According to the periodic report from January to May 2018 by the Committee of Public Accounts, there were 472 contracts of service in RTÉ and they involve 81 incorporated limited companies.
I will make a number of points on this issue. All broadcasting and media organisations have a fetish about personalities. There is a belief among broadcasting organisations in particular that, in some way, on-screen talent should be treated differently. I reject this notion. Whether in the public service broadcaster or anywhere else, it has a number of negative consequences. It denies some employees the opportunity for promotion, favours people who are on contracts for service or limited companies and has the potential for discrimination on age or gender grounds. I have not seen any justification for offering people contracts for service by virtue of the fact they perform one job rather than another.
Workers who have been denied contracts of employment in RTÉ will look for retrospection, as happens on an ongoing basis in other companies. Returning to the question that has been asked about why people do not put their heads above the parapet - my colleagues will have had the same experience - it is because they are told by the organisation that it cannot afford to make them employees as it would cost too much if it must pay retrospection. They are told they are endangering the profitability of the company.

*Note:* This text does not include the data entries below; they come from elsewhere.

/-- The entry's new state once transaction t is settled (R185). -/
def newEnt (s : State) (t : Txn) : DirEnt :=
  let b := t.old
  let keep := t.keep.filter fun h => !isRemoved s h
  let own := match t.owner with
    | some o => if isRemoved s o then none else some o
    | none => none
  match t.kind with
  | .evict | .flush => {}
  | .remove h =>
    if b.state = 3 then b
    else if b.state = 2 then (if b.ptrs.contains h then {} else b)
    else if b.ovf then b
    else shareEnt b none (b.ptrs.filter fun x => x != h) false
  | .sweep => shareEnt b own keep false
  | .req =>
    match t.host with
    | none => shareEnt b own keep (b.state == 1 && b.ovf && t.want == 3)
    | some r =>
      if t.want = 2 then shareEnt b (some r) [] false
      else if t.want = 4 then
        (if keep.isEmpty && !(b.state == 1 && b.ovf) then shareEnt b (some r) [] false
         else shareEnt b none (r :: keep) (b.state == 1 && b.ovf))
      else if t.want = 1 then shareEnt b none (r :: keep) (b.state == 1 && b.ovf && t.r.q.cls == .mReq)
      else if t.want = 3 then
        (if b.state = 2 ∧ b.ptrs.contains r then shareEnt b (some r) [] false
         else shareEnt b own (if b.state = 1 ∧ b.ptrs.contains r then r :: keep else keep) (b.state == 1 && b.ovf))
      else shareEnt b own (keep.filter fun h => h != r) (b.state == 1 && b.ovf && t.r.q.op == .mClnEvct)

/-- The data of a read: what a host wrote back over what the memory holds (R184). -/
def txnData (t : Txn) : Bytes × Bool :=
  match t.wb, t.mem with
  | some (d, be, p), some (m, mp) => if be = BitVec.allOnes 64 then (d, p) else (mergeBe m d be, p || mp)
  | some (d, _, p), none => (d, p)
  | none, some x => x
  | none, none => ([], false)

/-- Are the data that a transaction needs there? -/
def dataReady (t : Txn) : Bool :=
  !t.needData || t.mem.isSome
  || (match t.wb with
      | some (_, be, _) => be == BitVec.allOnes 64
      | none => false)

/-- The completion of a request towards its requester. granted is the entry's state for the requester as a MetaValue. -/
def cohAnswer (t : Txn) (bad : Bool) (granted : Nat) : Pkt :=
  let q := t.r.q
  if t.needData then
    let d := txnData t
    { reply q .sDrs .memData 0 (d.2 || bad) with data := d.1, mval := granted }
  else if q.op = .atomic then
    let d := txnData t
    { reply q .sDrs .memData 0 (d.2 || bad) with data := d.1 }
  else if q.cls = .mRwD then reply q .sNdr .cmp 0 false
  else { reply q .sNdr (if granted = 2 then .cmpE else if granted = 3 then .cmpS else .cmp) 0 false with mval := granted }

/-- The MetaValue that names the requester's state. -/
def grantOf (t : Txn) (e : DirEnt) : Nat :=
  match t.host with
  | none => 0
  | some r =>
    if t.want = 0 ∨ t.want = 3 then 0 else if e.state = 2 ∧ e.ptrs.contains r then 2 else if e.state = 1 then 3 else 0

/-- Is a line busy with a transaction that has not completed (R183)? -/
def lineTxn (s : State) (hla : Nat) : Option Txn := s.coh.txns.find? fun t => t.r.hla == hla

/-- Does the flush in progress cover a line (R196)? -/
def flushHas (s : State) (hla : Nat) : Bool :=
  match s.coh.flush with
  | some f => decide (f.base ≤ hla / 2 ^ 22) && decide (hla / 2 ^ 22 < f.base + f.count)
  | none => false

We have been very clear that workers who have been denied rights are under no obligation to subsidise in any way the cost of correcting a wrong. This is also reflected in congress's submission.
I stress that this problem is not confined to RTÉ. It has been rampant in many media organisations, mainly but not exclusively those that are not unionised. The problems identified by Ms King and Mr. Wall are also linked to inadequate protection arising from trade union membership or refusal to recognise unions. The issue is linked to bogus redundancies. In many ways, it is also linked to the operation of outsourcing programmes in our industry, whereby people have been forced out of work and then offered work for a company that, on the face of it, has no connection with the original parent company but when we dig deep enough we find they are all part of a family.